Exercise: Begin with the first line of the entries below. Copy each line exactly, stopping after the one that contains "the channel unit".

== Segment start ==

/-- An accepted response (R33, R36): the satellite is PRESENT with no failures, the samples of the channels asked for reach
the channel unit in the order of the response and then the misses of those that it omits, in ascending order; the entry's
outcome is OK, RETRIED on the second attempt, or PARTIAL where a requested channel is missing. The bus then takes the lowest
index of the due set, and is free only where that is empty (R31), as it does after FAILED and after STOPPED while polling runs
(`State.busFreed`).
An attempt that ends by the response timer or by a frame that fails a test of R26 (R34 to R37): STOPPED where polling
has stopped; a second attempt with the same frame where the entry has a retry left; else FAILED, with one miss of every
channel of the mask and a failure more of the satellite, which is ABSENT at 8. SATELLITE_BACK tells a satellite that was
ABSENT, SATELLITE_LOST one that becomes it (R36).
That each sample and each miss is taken whole before the next is the model's choice (log 27), and that a PARTIAL response
sets the failure count to 0 is read from R33 (log 39). -/
def Obligations.AttemptsEnd : Prop :=
  (∀ (s : State) (x : Transaction) (frame : List Byte) (gs : List Group) (k : Fin 4),
      s.bus.tx = some x → x.waiting = true → x.satellite = k.val + 1 → acceptedGroups x.satellite frame = some gs →
      ∃ u : State, exec (.sumpFrameEnd frame) s = .next u.settle ∧
        u.bus.sats[k] = { presence := .present, failures := 0 } ∧
        (∀ j : Fin 4, j ≠ k → u.bus.sats[j] = s.bus.sats[j]) ∧
        u.bus.run[x.entry].outcome =
          (if (List.range 16).all (fun c => !x.mask.getLsbD c || gs.any (fun g => decide (g.ch = c))) then
            (if x.second then .retried else .ok)
          else .partialData) ∧
        s.busFreed u x.entry u.bus.run[x.entry].outcome ∧ u.bus.poll = s.bus.poll ∧
        (∃ v : State, v.trip = { s.trip with lossOpen := false } ∧
          { v with bus := s.bus, trip := s.trip, link := s.link } = s ∧
          v.link =
            (if s.bus.sats[k].presence = .absent then
              s.link.post (s.notice .satelliteBack 4 x.satellite x.entry.val)
            else s.link) ∧
          let w := (v.deliver x.satellite
              (gs.filter (fun g => decide (g.ch < 16) && x.mask.getLsbD g.ch))).misses x.satellite
              ((List.range 16).filter (fun c => x.mask.getLsbD c && !gs.any (fun g => decide (g.ch = c))))
          { u with bus := w.bus } = w)) ∧
  (∀ (s : State) (x : Transaction) (c : Instr) (k : Fin 4), s.settled →
      s.bus.tx = some x → x.waiting = true → x.satellite = k.val + 1 →
      (c = .sumpResponseTimeout ∨ ∃ frame, c = .sumpFrameEnd frame ∧ acceptedGroups x.satellite frame = none) →
      (x.belongs = false →
        ∃ t : State, exec c s = .next t ∧ s.busFreed t x.entry .stopped ∧ t.bus.sats = s.bus.sats ∧ t.bus.poll = s.bus.poll ∧
          { t with bus := s.bus } = s) ∧
      (x.belongs = true → x.second = false → x.retry = 1 →
        exec c s =
          .next { s with
            bus.tx := some { x with second := true, waiting := false, timer := 0 }
            bus.sent := pollFrame x.satellite x.mask
            bus.heard := []
            bus.byteTimer := 0 }) ∧
      (x.belongs = true → (x.second = true ∨ x.retry ≠ 1) →
        ∃ u : State, exec c s = .next u.settle ∧ s.busFreed u x.entry .failed ∧
          u.bus.sats[k].failures = min 8 (s.bus.sats[k].failures + 1) ∧
          u.bus.sats[k].presence = (if 7 ≤ s.bus.sats[k].failures then .absent else s.bus.sats[k].presence) ∧
          u.bus.poll = s.bus.poll ∧
          let w := State.misses { s with trip.lossOpen := false } x.satellite
            ((List.range 16).filter (fun c => x.mask.getLsbD c))
          { u with bus := w.bus, link := w.link } = w ∧
          u.link =
            (if 7 ≤ s.bus.sats[k].failures ∧ s.bus.sats[k].presence ≠ .absent then
              w.link.post (w.notice .satelliteLost 2 x.satellite x.entry.val)
            else w.link))) ∧
  (∀ (s : State) (satellite : Nat) (g : Group) (gs : List Group) (n : Nat) (ns : List Nat),
      s.deliver satellite [] = s ∧ s.misses satellite [] = s ∧
      s.deliver satellite (g :: gs) = (s.sample satellite g.ch g.flags g.value).settle.deliver satellite gs ∧
      s.misses satellite (n :: ns) = (s.miss satellite n).settle.misses satellite ns)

== Segment end ==

Solution to this problem:
/-- An accepted response (R33, R36): the satellite is PRESENT with no failures, the samples of the channels asked for reach
the channel unit in the order of the response and then the misses of those that it omits, in ascending order; the entry's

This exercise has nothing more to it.